For marine mammals the lavage procedure was the same as for the canine, except that the lavage fluid volume was adjusted to approximately 150 mL per flush for larger animals. The animals obtained were either fishery bycatch (animals that either asphyxiated in gill nets or bottom otter trawls), the harp seal (Pagophilus groenlandicus; ID: IFAW 12 208Pg), or stranded – California sea lion (Zalophus californianus; CSL_10638), common dolphin (Delphinus delphis; ID: D08335Dd), and harbor porpoise (Phocoena phocoena; IDs: D08091Pp, Pp1201_Theo, C-386_Pp) – and were obtained from the National Oceanic and Atmospheric Administration National Marine Fisheries Service Northeast Fisheries Observer Program, the Marine Mammal Rescue and Research Division of the International Fund for Animal Welfare, the Marine Mammal Center (Sausalito, CA), or the Vancouver Aquarium (Vancouver, BC). The time of death was known for the stranded specimens, and the approximate time was recorded for bycaught specimens. All specimens were in good post mortem condition (Smithsonian Institute code 2; Geraci and Lounsbury, 2005) and none were decomposed when the lavage sample was obtained.
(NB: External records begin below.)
-- ==== Sys2Proof/Laws/KeepsFabric.lean ====
section
/-! SUPPORT. What the operations of Machine/Fabric keep: the queue, the versions in the fuses, and the canonical tables. -/

namespace Sys2Proof.Machine

variable {C : Prop} {s0 : State}

@[simp] theorem keeps_wrFlit (m : State) (p : ℕ) (f : Flit) (h : Keeps C s0 m) : Keeps C s0 (State.wrFlit m p f) :=
    by
  unfold State.wrFlit
  (try dsimp only)
  repeat' (first | assumption | (intro _) | split | with_reducible apply keeps_onFlit | with_reducible apply keeps_foldl | with_reducible apply keeps_foldl_fst | with_reducible apply keeps_foldl_snd | (simp (maxDischargeDepth := 40) +contextual [*]; done) | simp (maxDischargeDepth := 40) +contextual only [keeps_mk, keepsCore_fold, keeps_ite, *])

@[simp] theorem keeps_rdFlit (m : State) (p : ℕ) (f : Flit) (h : Keeps C s0 m) : Keeps C s0 (State.rdFlit m p f) :=
    by
  unfold State.rdFlit
  (try dsimp only)
  repeat' (first | assumption | (intro _) | split | with_reducible apply keeps_onFlit | with_reducible apply keeps_foldl | with_reducible apply keeps_foldl_fst | with_reducible apply keeps_foldl_snd | (simp (maxDischargeDepth := 40) +contextual [*]; done) | simp (maxDischargeDepth := 40) +contextual only [keeps_mk, keepsCore_fold, keeps_ite, *])

@[simp] theorem keeps_dropReq (m : State) (r : Req) (h : Keeps C s0 m) : Keeps C s0 (State.dropReq m r) := by
  simp (maxDischargeDepth := 40) [State.dropReq, h]

@[simp] theorem keeps_rdRspFlit (m : State) (p : ℕ) (f : Flit) (h : Keeps C s0 m) : Keeps C s0 (State.rdRspFlit m p
    f) := by
  unfold State.rdRspFlit
  (try dsimp only)
  repeat' (first | assumption | (intro _) | split | with_reducible apply keeps_onFlit | with_reducible apply keeps_foldl | with_reducible apply keeps_foldl_fst | with_reducible apply keeps_foldl_snd | (simp (maxDischargeDepth := 40) +contextual [*]; done) | simp (maxDischargeDepth := 40) +contextual only [keeps_mk, keepsCore_fold, keeps_ite, *])

@[simp] theorem keeps_ackXfer (m : State) (r : Req) (h : Keeps C s0 m) : Keeps C s0 (State.ackXfer m r) := by
  unfold State.ackXfer
  (repeat' split) <;> simp (maxDischargeDepth := 40) +contextual [h, *]

@[simp] theorem keeps_wrAckFlit (m : State) (p : ℕ) (f : Flit) (h : Keeps C s0 m) : Keeps C s0 (State.wrAckFlit m p
    f) := by
  unfold State.wrAckFlit
  (try dsimp only)
  repeat' (first | assumption | (intro _) | split | with_reducible apply keeps_onFlit | with_reducible apply keeps_foldl | with_reducible apply keeps_foldl_fst | with_reducible apply keeps_foldl_snd | (simp (maxDischargeDepth := 40) +contextual [*]; done) | simp (maxDischargeDepth := 40) +contextual only [keeps_mk, keepsCore_fold, keeps_ite, *])

@[simp] theorem keeps_errRspFlit (m : State) (p : ℕ) (f : Flit) (h : Keeps C s0 m) : Keeps C s0 (State.errRspFlit m
    p f) := by
  unfold State.errRspFlit
  (try dsimp only)
  repeat' (first | assumption | (intro _) | split | with_reducible apply keeps_onFlit | with_reducible apply keeps_foldl | with_reducible apply keeps_foldl_fst | with_reducible apply keeps_foldl_snd | (simp (maxDischargeDepth := 40) +contextual [*]; done) | simp (maxDischargeDepth := 40) +contextual only [keeps_mk, keepsCore_fold, keeps_ite, *])

@[simp] theorem keeps_reqTimeout (m : State) (node t : Nat) (h : Keeps C s0 m) : Keeps C s0 (State.reqTimeout m
    node t) := by
  unfold State.reqTimeout
  (repeat' split) <;> simp (maxDischargeDepth := 40) [h]

@[simp] theorem keeps_tagwBlock (m : State) (p : ℕ) (n : ℕ) (a : ℕ) (t : ℕ) (glitch : Bool) (h : Keeps C s0 m) :
    Keeps C s0 (State.tagwBlock m p n a t glitch) := by
  simp (maxDischargeDepth := 40) [State.tagwBlock, h]

@[simp] theorem keeps_tagwFlit (m : State) (p : ℕ) (f : Flit) (glitch : Bool) (h : Keeps C s0 m) : Keeps C s0
    (State.tagwFlit m p f glitch) := by
  unfold State.tagwFlit
  (try dsimp only)
  repeat' (first | assumption | (intro _) | split | with_reducible apply keeps_onFlit | with_reducible apply keeps_foldl | with_reducible apply keeps_foldl_fst | with_reducible apply keeps_foldl_snd | (simp (maxDischargeDepth := 40) +contextual [*]; done) | simp (maxDischargeDepth := 40) +contextual only [keeps_mk, keepsCore_fold, keeps_ite, *])

@[simp] theorem keeps_cntAddFlitIn (m : State) (p : ℕ) (f : Flit) (h : Keeps C s0 m) : Keeps C s0
    (State.cntAddFlitIn m p f) := by
  unfold State.cntAddFlitIn
  refine keeps_onFlit _ _ _ _ _ (fun m hm => ?_) h
  dsimp only
  split
  · exact keeps_respond _ _ _ _ (keeps_serveCnt _ _ _ hm)
  · exact keeps_serveCnt _ _ _ hm

@[simp] theorem keeps_dropFlit (m : State) (f : Flit) (ecode : ℕ) (h : Keeps C s0 m) : Keeps C s0 (State.dropFlit m
    f ecode) := by
  simp (maxDischargeDepth := 40) [State.dropFlit, h]

@[simp] theorem keeps_forward (m : State) (p : ℕ) (f : Flit) (h : Keeps C s0 m) : Keeps C s0 (State.forward m p f)
    := by
  unfold State.forward
  refine keeps_ite_intro h ?_
  extract_lets +onlyGivenNames r c m1
  have h1 : Keeps C s0 m1 := keeps_arrive _ _ _ _ h
  clear_value m1
  refine keeps_ite_intro h1 (keeps_ite_intro (keeps_txq _ _ _ (keeps_owe _ _ _ _ h1)) ?_)
  split
  · exact keeps_owe _ _ _ _ h1
  · exact keeps_dropFlit _ _ _ (keeps_bump _ _ _ (keeps_owe _ _ _ _ h1))
  · exact keeps_ite_intro (keeps_dropFlit _ _ _ (keeps_owe _ _ _ _ h1)) (keeps_bump _ _ _ (keeps_txq _ _ _ h1))

@[simp] theorem keeps_fwdTimeout (m : State) (p : ℕ) (h : Keeps C s0 m) : Keeps C s0 (State.fwdTimeout m p) := by
  unfold State.fwdTimeout
  dsimp only
  (repeat' split) <;> simp (maxDischargeDepth := 40) [h]

@[simp] theorem keeps_execWr (p : Port) (f : Flit) (s : State) (h : Keeps C s0 s) : KeepsOut C s0 (execWr p f s) :=
    by
  simp (maxDischargeDepth := 40) [execWr, h]

@[simp] theorem keeps_execRd (p : Port) (f : Flit) (s : State) (h : Keeps C s0 s) : KeepsOut C s0 (execRd p f s) :=
    by
  simp (maxDischargeDepth := 40) [execRd, h]

@[simp] theorem keeps_execRdRsp (p : Port) (f : Flit) (s : State) (h : Keeps C s0 s) : KeepsOut C s0 (execRdRsp p f
    s) := by
  simp (maxDischargeDepth := 40) [execRdRsp, h]

@[simp] theorem keeps_execWrAck (p : Port) (f : Flit) (s : State) (h : Keeps C s0 s) : KeepsOut C s0 (execWrAck p f
    s) := by
  simp (maxDischargeDepth := 40) [execWrAck, h]

@[simp] theorem keeps_execErrRsp (p : Port) (f : Flit) (s : State) (h : Keeps C s0 s) : KeepsOut C s0 (execErrRsp p
    f s) := by
  simp (maxDischargeDepth := 40) [execErrRsp, h]

@[simp] theorem keeps_execTagw (p : Port) (f : Flit) (glitch : Bool) (s : State) (h : Keeps C s0 s) : KeepsOut C s0
    (execTagw p f glitch s) := by
  simp (maxDischargeDepth := 40) [execTagw, h]

@[simp] theorem keeps_execCntAdd (p : Port) (f : Flit) (s : State) (h : Keeps C s0 s) : KeepsOut C s0 (execCntAdd p
    f s) := by
  simp (maxDischargeDepth := 40) [execCntAdd, h]

@[simp] theorem keeps_execForward (p : Port) (f : Flit) (s : State) (h : Keeps C s0 s) : KeepsOut C s0 (execForward
    p f s) := by
  simp (maxDischargeDepth := 40) [execForward, h]

@[simp] theorem keeps_execFwdTmo (p : Port) (s : State) (h : Keeps C s0 s) : KeepsOut C s0 (execFwdTmo p s) := by
  simp (maxDischargeDepth := 40) [execFwdTmo, h]

@[simp] theorem keeps_execReqTmo (t : ReqKey) (s : State) (h : Keeps C s0 s) : KeepsOut C s0 (execReqTmo t s) := by
  simp (maxDischargeDepth := 40) [execReqTmo, h]

end Sys2Proof.Machine
end

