-- ==== Sys2Proof/Laws/KeepsCollective.lean ====
section
/-! SUPPORT. What the operations of Machine/Collective keep: the queue, the versions in the fuses, and the canonical tables. -/

namespace Sys2Proof.Machine

variable {C : Prop} {s0 : State}

@[simp] theorem keeps_setColl (m : State) (c : Coll) (h : Keeps C s0 m) : Keeps C s0 (State.setColl m c) := by
  simp (maxDischargeDepth := 40) [State.setColl, h]

@[simp] theorem keeps_sendColl (m : State) (c : Coll) (rank : ℕ) (phase : ℕ) (flow : ℕ) (tags : Bool) (eb : ℕ) (vs :
    List (ℕ × Bool)) (h : Keeps C s0 m) : Keeps C s0 (State.sendColl m c rank phase flow tags eb vs) := by
  simp (maxDischargeDepth := 40) [State.sendColl, h]

@[simp] theorem keeps_sendRun (m : State) (c : Coll) (rank : ℕ) (phase : ℕ) (flow : ℕ) (vs : List (ℕ × Bool)) (h :
    Keeps C s0 m) : Keeps C s0 (State.sendRun m c rank phase flow vs) := by
  unfold State.sendRun
  (repeat' split) <;> simp (maxDischargeDepth := 40) +contextual [h, *]

@[simp] theorem keeps_sendTags (m : State) (c : Coll) (rank : ℕ) (flow : ℕ) (k : ℕ) (base : ℕ) (h : Keeps C s0 m) :
    Keeps C s0 (State.sendTags m c rank flow k base) := by
  unfold State.sendTags
  (repeat' split) <;> simp (maxDischargeDepth := 40) +contextual [h, *]

@[simp] theorem keeps_sendChunk (m : State) (c : Coll) (rank : ℕ) (phase : ℕ) (k : ℕ) (h : Keeps C s0 m) : Keeps C
    s0 (State.sendChunk m c rank phase k) := by
  unfold State.sendChunk
  (repeat' split) <;> simp (maxDischargeDepth := 40) +contextual [h, *]

@[simp] theorem keeps_collPut (m : State) (c : Coll) (e : ℕ) (vs : List (ℕ × Bool)) (ward : Bool) (h : Keeps C s0 m)
    : Keeps C s0 (State.collPut m c e vs ward) := by
  simp (maxDischargeDepth := 40) [State.collPut, h]

@[simp] theorem keeps_collCheck (m : State) (i : ℕ) (h : Keeps C s0 m) : Keeps C s0 (State.collCheck m i) := by
  unfold State.collCheck
  (repeat' split) <;> simp (maxDischargeDepth := 40) [h]

@[simp] theorem keeps_collDigest (m : State) (c : Coll) (h : Keeps C s0 m) : Keeps C s0 (State.collDigest m c)
    := by
  unfold State.collDigest
  dsimp only
  (repeat' split) <;> simp (maxDischargeDepth := 40) +contextual [h, *]

@[simp] theorem keeps_collBegin (m : State) (n : ℕ) (k : ℕ) (go : State → Coll → State) (hgo : ∀ (z3_0 : State)
    (z3_1 : Coll), Keeps C s0 z3_0 → Keeps C s0 (go z3_0 z3_1)) (h : Keeps C s0 m) : Keeps C s0 (State.collBegin m n
    k go) := by
  unfold State.collBegin
  (repeat' split) <;> simp (maxDischargeDepth := 40) [h, hgo]

@[simp] theorem keeps_collSelf (m : State) (c : Coll) (h : Keeps C s0 m) : Keeps C s0 (State.collSelf m c) := by
  simp (maxDischargeDepth := 40) [State.collSelf, h]

@[simp] theorem keeps_ringBegin (m : State) (c : Coll) (h : Keeps C s0 m) : Keeps C s0 (State.ringBegin m c) := by
  simp (maxDischargeDepth := 40) [State.ringBegin, h]

@[simp] theorem keeps_chainBegin (m : State) (c : Coll) (h : Keeps C s0 m) : Keeps C s0 (State.chainBegin m c) := by
  simp (maxDischargeDepth := 40) [State.chainBegin, h]

@[simp] theorem keeps_gatherBegin (m : State) (c : Coll) (h : Keeps C s0 m) : Keeps C s0 (State.gatherBegin m c) :=
    by
  unfold State.gatherBegin
  (repeat' split) <;> simp (maxDischargeDepth := 40) +contextual [h, *]

@[simp] theorem keeps_collData (m : State) (c : Coll) (phase : ℕ) (flow : ℕ) (k : ℕ) (e : ℕ) (vs : List (ℕ × Bool))
    (h : Keeps C s0 m) : Keeps C s0 (State.collData m c phase flow k e vs) := by
  simp (maxDischargeDepth := 40) [State.collData, h]

@[simp] theorem keeps_collTags (m : State) (c : Coll) (flow : ℕ) (k : ℕ) (b : ℕ) (ts : List (ℕ × Bool)) (h : Keeps C
    s0 m) : Keeps C s0 (State.collTags m c flow k b ts) := by
  unfold State.collTags
  (repeat' split) <;> simp (maxDischargeDepth := 40) +contextual [h, *]

@[simp] theorem keeps_journal (m : State) (c : Coll) (st : ℕ) (h : Keeps C s0 m) : Keeps C s0 (State.journal m c st)
    := by
  simp (maxDischargeDepth := 40) [State.journal, h]

@[simp] theorem keeps_stagePiece (m : State) (c : Coll) (slot : ℕ) (piece : ℕ) (bs : List Byte) (psn : ℕ) (h : Keeps
    C s0 m) : Keeps C s0 (State.stagePiece m c slot piece bs psn) := by
  simp (maxDischargeDepth := 40) [State.stagePiece, h]

@[simp] theorem keeps_sendCtl (m : State) (c : Coll) (rank : ℕ) (kind : ℕ) (h : Keeps C s0 m) : Keeps C s0
    (State.sendCtl m c rank kind) := by
  simp (maxDischargeDepth := 40) [State.sendCtl, h]

@[simp] theorem keeps_permSend (m : State) (c : Coll) (h : Keeps C s0 m) : Keeps C s0 (State.permSend m c) := by
  unfold State.permSend
  (repeat' split) <;> simp (maxDischargeDepth := 40) +contextual [h, *]

@[simp] theorem keeps_permPiece (m : State) (c : Coll) (f : Flit) (h : Keeps C s0 m) : Keeps C s0
    (State.permPiece m c f) := by
  unfold State.permPiece
  dsimp only
  (repeat' split) <;> simp (maxDischargeDepth := 40) +contextual [h, *]

@[simp] theorem keeps_permRound (m : State) (c : Coll) (h : Keeps C s0 m) : Keeps C s0 (State.permRound m c) := by
  simp (maxDischargeDepth := 40) [State.permRound, h]

@[simp] theorem keeps_permApply (m : State) (c : Coll) (h : Keeps C s0 m) : Keeps C s0 (State.permApply m c) := by
  unfold State.permApply
  (repeat' split) <;> simp (maxDischargeDepth := 40) +contextual [h, *]

@[simp] theorem keeps_permNext (m : State) (c : Coll) (h : Keeps C s0 m) : Keeps C s0 (State.permNext m c) := by
  unfold State.permNext
  dsimp only
  (repeat' split) <;> simp (maxDischargeDepth := 40) +contextual [h, *]

@[simp] theorem keeps_permStep (x0 : ℕ) (x1 : ℕ) (x2 : State) (h : Keeps C s0 x2) : Keeps C s0 (State.permStep x0 x1
    x2) := by
  induction x0 generalizing x2 with
  | zero => exact h
  | succ k ih =>
    unfold State.permStep
    split
    · exact h
    · refine keeps_ite_intro h (keeps_ite_intro (keeps_ite_intro ?_ h) (keeps_ite_intro ?_ h))
      · extract_lets c1 m1
        have h1 : Keeps C s0 m1 := keeps_journal _ _ _ h
        exact keeps_ite_intro (ih _ h1) (keeps_sendCtl _ _ _ _ h1)
      · exact ih _ (keeps_permNext _ _ (keeps_foldl (fun _ _ hm => keeps_sendCtl _ _ _ _ hm) _ h))

@[simp] theorem keeps_permGo (m : State) (i : Nat) (h : Keeps C s0 m) : Keeps C s0 (State.permGo m i) := by
  unfold State.permGo
  split
  · exact keeps_permStep _ _ _ h
  · exact h

@[simp] theorem keeps_permBegin (m : State) (c : Coll) (h : Keeps C s0 m) : Keeps C s0 (State.permBegin m c) := by
  simp (maxDischargeDepth := 40) [State.permBegin, h]

@[simp] theorem keeps_collFlit (m : State) (p : Nat) (f : Flit) (op : Nat) (takes : Coll → Bool)
    (k : State → Coll → State) (hk : ∀ m c, Keeps C s0 m → Keeps C s0 (k m c)) (h : Keeps C s0 m) :
    Keeps C s0 (State.collFlit m p f op takes k) := by
  unfold State.collFlit
  refine keeps_ite_intro (keeps_onFlit _ _ _ _ _ (fun _ hm => hm) h) ?_
  split
  · exact keeps_ite_intro (keeps_onFlit _ _ _ _ _ (fun _ hm => hk _ _ hm) h) h
  · exact keeps_ite_intro (keeps_onFlit _ _ _ _ _ (fun _ hm => hm) h) h

@[simp] theorem keeps_streamFlit (m : State) (f : Flit) (c : Coll) (h : Keeps C s0 m) : Keeps C s0
    (State.streamFlit m f c) := by
  unfold State.streamFlit
  dsimp only
  (repeat' split) <;> simp (maxDischargeDepth := 40) +contextual [h, *]

@[simp] theorem keeps_collDataFlit (m : State) (p : ℕ) (f : Flit) (h : Keeps C s0 m) : Keeps C s0
    (State.collDataFlit m p f) := by
  unfold State.collDataFlit; (try dsimp only); (repeat' split) <;> (simp (maxDischargeDepth := 40) +contextual [h, *])

@[simp] theorem keeps_collCtlFlit (m : State) (p : ℕ) (f : Flit) (h : Keeps C s0 m) : Keeps C s0 (State.collCtlFlit
    m p f) := by
  unfold State.collCtlFlit
  (repeat' split) <;> simp (maxDischargeDepth := 40) +contextual [h, *]

@[simp] theorem keeps_collFinish (m : State) (c : Coll) (h : Keeps C s0 m) : Keeps C s0 (State.collFinish m c) := by
  simp (maxDischargeDepth := 40) [State.collFinish, h]

@[simp] theorem keeps_collDone (m : State) (n : ℕ) (h : Keeps C s0 m) : Keeps C s0 (State.collDone m n) := by
  unfold State.collDone
  (repeat' split) <;> simp (maxDischargeDepth := 40) [h]

@[simp] theorem keeps_collTimeout (m : State) (n : ℕ) (h : Keeps C s0 m) : Keeps C s0 (State.collTimeout m n) := by
  unfold State.collTimeout
  (repeat' split) <;> simp (maxDischargeDepth := 40) [h]

@[simp] theorem keeps_collDoorbell (m : State) (master : ℕ) (n : ℕ) (v : ℕ) (h : Keeps C s0 m) : Keeps C s0
    (State.collDoorbell m master n v) := by
  simp (maxDischargeDepth := 40) [State.collDoorbell, h]

@[simp] theorem keeps_scanGoKrt (m : State) (master : ℕ) (n : ℕ) (h : Keeps C s0 m) : Keeps C s0 (State.scanGoKrt m
    master n) := by
  simp (maxDischargeDepth := 40) [State.scanGoKrt, h]

@[simp] theorem keeps_digestScanDone (m : State) (n : ℕ) (h : Keeps C s0 m) : Keeps C s0 (State.digestScanDone m n)
    := by
  unfold State.digestScanDone
  (repeat' split) <;> simp (maxDischargeDepth := 40) +contextual [h, *]

@[simp] theorem keeps_execAllreduce (n : Stn) (s : State) (h : Keeps C s0 s) : KeepsOut C s0 (execAllreduce n s) :=
    by
  unfold execAllreduce
  (repeat' split) <;> simp (maxDischargeDepth := 40) +contextual [h, *]

@[simp] theorem keeps_execOrderedReduce (n : Stn) (s : State) (h : Keeps C s0 s) : KeepsOut C s0 (execOrderedReduce
    n s) := by
  unfold execOrderedReduce
  (repeat' split) <;> simp (maxDischargeDepth := 40) +contextual [h, *]

@[simp] theorem keeps_execReduceScatter (n : Stn) (s : State) (h : Keeps C s0 s) : KeepsOut C s0 (execReduceScatter
    n s) := by
  unfold execReduceScatter
  (repeat' split) <;> simp (maxDischargeDepth := 40) +contextual [h, *]

@[simp] theorem keeps_execAllgather (n : Stn) (s : State) (h : Keeps C s0 s) : KeepsOut C s0 (execAllgather n s) :=
    by
  unfold execAllgather
  (repeat' split) <;> simp (maxDischargeDepth := 40) +contextual [h, *]

@[simp] theorem keeps_sumsq (m : State) (n : ℕ) (h : Keeps C s0 m) : Keeps C s0 (State.sumsq m n) := by
  unfold State.sumsq
  (repeat' split) <;> simp (maxDischargeDepth := 40) +contextual [h, *]

@[simp] theorem keeps_execSumsq (n : Stn) (s : State) (h : Keeps C s0 s) : KeepsOut C s0 (execSumsq n s) := by
  simp (maxDischargeDepth := 40) [execSumsq, h]

@[simp] theorem keeps_execPermute (n : Stn) (s : State) (h : Keeps C s0 s) : KeepsOut C s0 (execPermute n s) := by
  unfold execPermute
  (repeat' split) <;> simp (maxDischargeDepth := 40) +contextual [h, *]

@[simp] theorem keeps_execCollData (p : Port) (f : Flit) (s : State) (h : Keeps C s0 s) : KeepsOut C s0
    (execCollData p f s) := by
  simp (maxDischargeDepth := 40) [execCollData, h]

@[simp] theorem keeps_execCollCtl (p : Port) (f : Flit) (s : State) (h : Keeps C s0 s) : KeepsOut C s0 (execCollCtl
    p f s) := by
  simp (maxDischargeDepth := 40) [execCollCtl, h]

@[simp] theorem keeps_execCollectiveDone (n : Stn) (s : State) (h : Keeps C s0 s) : KeepsOut C s0
    (execCollectiveDone n s) := by
  simp (maxDischargeDepth := 40) [execCollectiveDone, h]

@[simp] theorem keeps_execCollTmo (n : Stn) (s : State) (h : Keeps C s0 s) : KeepsOut C s0 (execCollTmo n s) := by
  simp (maxDischargeDepth := 40) [execCollTmo, h]

@[simp] theorem keeps_execDigestScanDone (n : Stn) (s : State) (h : Keeps C s0 s) : KeepsOut C s0
    (execDigestScanDone n s) := by
  simp (maxDischargeDepth := 40) [execDigestScanDone, h]

end Sys2Proof.Machine
end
The lavage fluid was spun at 200 g for 15 minutes and the supernatant was collected. The supernatant was spun at 39,000 g for 60 minutes and the pellet was resuspended in isotonic saline solution and frozen at −80°C until further analysis. Where indicated, the lavage fluid was frozen prior to surfactant isolation (designated as frozen) or left at 4°C or room temperature for up to two days (timecourse analyses).
2.2. Phospholipid extraction
Aliquots (1 mL) of resuspended surfactant samples were mixed with 2:1 chloroform:methanol to achieve a final solvent ratio of 8:4:3 chloroform:methanol:isotonic saline (Folch 1956). Samples were vortexed for one minute and centrifuged at 930 g for 5 minutes. The bottom chloroform layer was collected and dried under a stream of N2. Samples were stored dessicated at −20°C.
2.3. Mass spectrometry analysis
Immediately prior to analysis samples were reconstituted in 1 mL of methanol. An aliquot of each sample (100 μL) was transferred to an autosampler vial, and methanol diluted (10-fold) or undiluted samples were placed in the autosampler of an Agilent 1200 HPLC (Agilent Technologies, Santa Clara, CA) at 20°C, and 5 μL was injected. Samples were filtered through a column shield (MAC-MOD Analytical, Chadds Ford, PA) onto a Kinetex C18(2), 150 × 3 mm, 2.6 μm, 100 Å column (Phenomenex, Torrance, CA) at 30°C. Phospholipids were separated isocratically at a 0.4 mL/min flow rate using a mobile phase mixture of 95% methanol, 5% water, and 10 mM ammonium acetate for 40 minutes. Samples were analyzed via electrospray ionization in positive ion mode using an Agilent 6410B triple quadrupole mass spectrometer with MassHunter Data Acquisition software (version B.02.01, Agilent Technologies). For qualitative analysis, samples were analyzed in full scan mode with a mass-to-charge (m/z) range of 600–850 and a fragmentation voltage of 200. To identify specific PCs, product ion scans were performed in negative ion mode on the acetate adducts. Additionally, precursor ion scans for m/z 184 were acquired in positive ion mode to confirm the presence of phosphatidylcholine. For quantitative analysis, samples were analyzed via multiple reaction monitoring. Optimal transition ions were determined using standards and MassHunter Optimizer software (ver B.02.01, Agilent Technologies). Fragmentor voltages and transition ions for the quantified PC phospholipids are listed in Supplementary Table 1. Data were analyzed using Qualitative Analysis software (ver. B.03.01, Agilent Technologies). Sodiated adducts were not taken into account for quantitation.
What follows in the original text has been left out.